For some reasons, I want to use the python package awswrangler
inside a Python 3 Glue Job. There are two main ways I've considered for installing awswrangler
:
Specify additional libraries to a glue job. By considering .whl
file and then passing it to the Glue Job through the --extra-py-files
Installing inside the python script with subprocess
or os
. For example, the code example with os
is the following
import os
os.system('python -m pip install --user awswrangler==0.0.b0')
Notice in the last case, that I've gone down to even use the first pre-release version of awswrangler
. Full list of versions can be found here. However, even with the first prelease I'm unable to use awswrangler
on a Glue script. Is there a way to achieve this?

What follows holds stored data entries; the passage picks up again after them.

theorem demoteBody_sound {x4 : State} (hx4 : x4.Sound) (i : Issue) (rs1 rs2 : SReg) (e5m2 : Bool) : (demoteBody i rs1
    rs2 e5m2 x4).sound := by
  simp only [demoteBody]
  repeat'
    first
    | with_reducible assumption | with_reducible apply pageBody_sound
    | with_reducible refine fst_sound (by assumption) ?_
    | simp only [fate_retire, fate_jump, fate_trap, fate_trapAfter, fate_ecc, fate_wait]
    | simp only [sound_upd, sound_updTil] | (intro _) | with_reducible apply fate_ite
    | with_reducible apply sound_ite | split

theorem promoteBody_sound {x4 : State} (hx4 : x4.Sound) (i : Issue) (rs1 rs2 : SReg) (e5m2 : Bool) : (promoteBody i
    rs1 rs2 e5m2 x4).sound := by
  simp only [promoteBody]
  repeat'
    first
    | with_reducible assumption | with_reducible apply pageBody_sound
    | with_reducible refine fst_sound (by assumption) ?_
    | simp only [fate_retire, fate_jump, fate_trap, fate_trapAfter, fate_ecc, fate_wait]
    | simp only [sound_upd, sound_updTil] | (intro _) | with_reducible apply fate_ite
    | with_reducible apply sound_ite | split

theorem execDemote_sound {s : State} (h : s.Sound) (i : Issue) (rs1 rs2 : SReg) (e5m2 : Bool) : soundOut (execDemote i
    rs1 rs2 e5m2 s) := by
  simp only [execDemote]
  repeat'
    first
    | with_reducible assumption | with_reducible apply State.issue_sound | with_reducible apply demoteBody_sound
    | with_reducible refine fst_sound (by assumption) ?_ | rw [soundOut_next]
    | simp only [fate_retire, fate_jump, fate_trap, fate_trapAfter, fate_ecc, fate_wait]
    | simp only [sound_upd, sound_updTil] | (intro _) | with_reducible apply soundOut_ite
    | with_reducible apply sound_ite | split

theorem execPromote_sound {s : State} (h : s.Sound) (i : Issue) (rs1 rs2 : SReg) (e5m2 : Bool) : soundOut (execPromote
    i rs1 rs2 e5m2 s) := by
  simp only [execPromote]
  repeat'
    first
    | with_reducible assumption | with_reducible apply State.issue_sound | with_reducible apply promoteBody_sound
    | with_reducible refine fst_sound (by assumption) ?_ | rw [soundOut_next]
    | simp only [fate_retire, fate_jump, fate_trap, fate_trapAfter, fate_ecc, fate_wait]
    | simp only [sound_upd, sound_updTil] | (intro _) | with_reducible apply soundOut_ite
    | with_reducible apply sound_ite | split

theorem execLongInstructionStart_sound {s : State} (h : s.Sound) (i : Issue) : soundOut (execLongInstructionStart i s)
    := by
  simp only [execLongInstructionStart]
  refine State.retry_sound h i fun x b hx => ?_
  split at hx <;> cases hx
  repeat'
    first
    | with_reducible assumption | with_reducible apply tkoutBody_sound | with_reducible apply demoteBody_sound
    | with_reducible apply promoteBody_sound | with_reducible refine fst_sound (by assumption) ?_
    | rw [soundOut_next] | simp only [sound_upd, sound_updTil] | (intro _) | with_reducible apply soundOut_ite
    | with_reducible apply sound_ite | split

theorem execVmfsr_sound {s : State} (h : s.Sound) (i : Issue) (r : SReg) : soundOut (execVmfsr i r s) := by
  simp only [execVmfsr]
  repeat'
    first
    | with_reducible assumption | with_reducible apply State.issue_sound | with_reducible apply State.ws_sound
    | with_reducible refine fst_sound (by assumption) ?_ | rw [soundOut_next]
    | simp only [fate_retire, fate_jump, fate_trap, fate_trapAfter, fate_ecc, fate_wait]
    | simp only [sound_upd, sound_updTil] | (intro _) | with_reducible apply soundOut_ite
    | with_reducible apply sound_ite | split

theorem execVmtsr_sound {s : State} (h : s.Sound) (i : Issue) (r : SReg) : soundOut (execVmtsr i r s) := by
  simp only [execVmtsr]
  repeat'
    first
    | with_reducible assumption | with_reducible apply State.issue_sound | with_reducible apply State.upd_sound
    | simp only [tile_ok_mk, context_ok_mk, context_ok_new] | with_reducible apply Tile.s_ok
    | with_reducible apply Tile.w_ok | with_reducible apply State.tile_ok | with_reducible apply State.ctx_ok
    | with_reducible apply Tile.ctx_ok | with_reducible apply Tile.setCtx_ok | with_reducible apply Context.wr_ok
    | with_reducible apply Context.setVec_ok | with_reducible apply Context.setAcc_ok
    | with_reducible apply Context.next_ok | with_reducible exact True.intro | with_reducible apply And.intro
    | with_reducible refine fst_sound (by assumption) ?_ | rw [soundOut_next]
    | simp only [fate_retire, fate_jump, fate_trap, fate_trapAfter, fate_ecc, fate_wait]
    | simp only [sound_upd, sound_updTil] | (intro _) | with_reducible apply soundOut_ite
    | with_reducible apply sound_ite | split

theorem execVbcast_sound {s : State} (h : s.Sound) (i : Issue) (v : VReg) (r : SReg) (ty : BitVec 4) : soundOut
    (execVbcast i v r ty s) := by
  simp only [execVbcast]
  repeat'
    first
    | with_reducible assumption | with_reducible apply State.issue_sound | with_reducible apply State.upd_sound
    | simp only [tile_ok_mk, context_ok_mk, context_ok_new] | with_reducible apply Tile.s_ok
    | with_reducible apply Tile.w_ok | with_reducible apply State.tile_ok | with_reducible apply State.ctx_ok
    | with_reducible apply Tile.ctx_ok | with_reducible apply Tile.setCtx_ok | with_reducible apply Context.wr_ok
    | with_reducible apply Context.setVec_ok | with_reducible apply Context.setAcc_ok
    | with_reducible apply Context.next_ok | with_reducible exact True.intro | with_reducible apply And.intro
    | with_reducible refine fst_sound (by assumption) ?_ | rw [soundOut_next]
    | simp only [fate_retire, fate_jump, fate_trap, fate_trapAfter, fate_ecc, fate_wait]
    | simp only [sound_upd, sound_updTil] | (intro _) | with_reducible apply soundOut_ite
    | with_reducible apply sound_ite | split

theorem execVext_sound {s : State} (h : s.Sound) (i : Issue) (r : SReg) (v : VReg) (ty : BitVec 4) (idx : BitVec 8) :
    soundOut (execVext i r v ty idx s) := by
  simp only [execVext]
  repeat'
    first
    | with_reducible assumption | with_reducible apply State.issue_sound | with_reducible apply State.ws_sound
    | with_reducible refine fst_sound (by assumption) ?_ | rw [soundOut_next]
    | simp only [fate_retire, fate_jump, fate_trap, fate_trapAfter, fate_ecc, fate_wait]
    | simp only [sound_upd, sound_updTil] | (intro _) | with_reducible apply soundOut_ite
    | with_reducible apply sound_ite | split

It turns out that the official Awswrangler Documentation provides you with a .whl
file, that contains the desired version of the package, to specify on the Python library path field
of the Glue Job. According to the documentation, the steps to follow are:
Download the .whl
file related to the version that you want to install of awswrangler
from here.
Upload the .whl
file to an s3 bucket, notice that the role you assign to your glue job should have access to read this bucket.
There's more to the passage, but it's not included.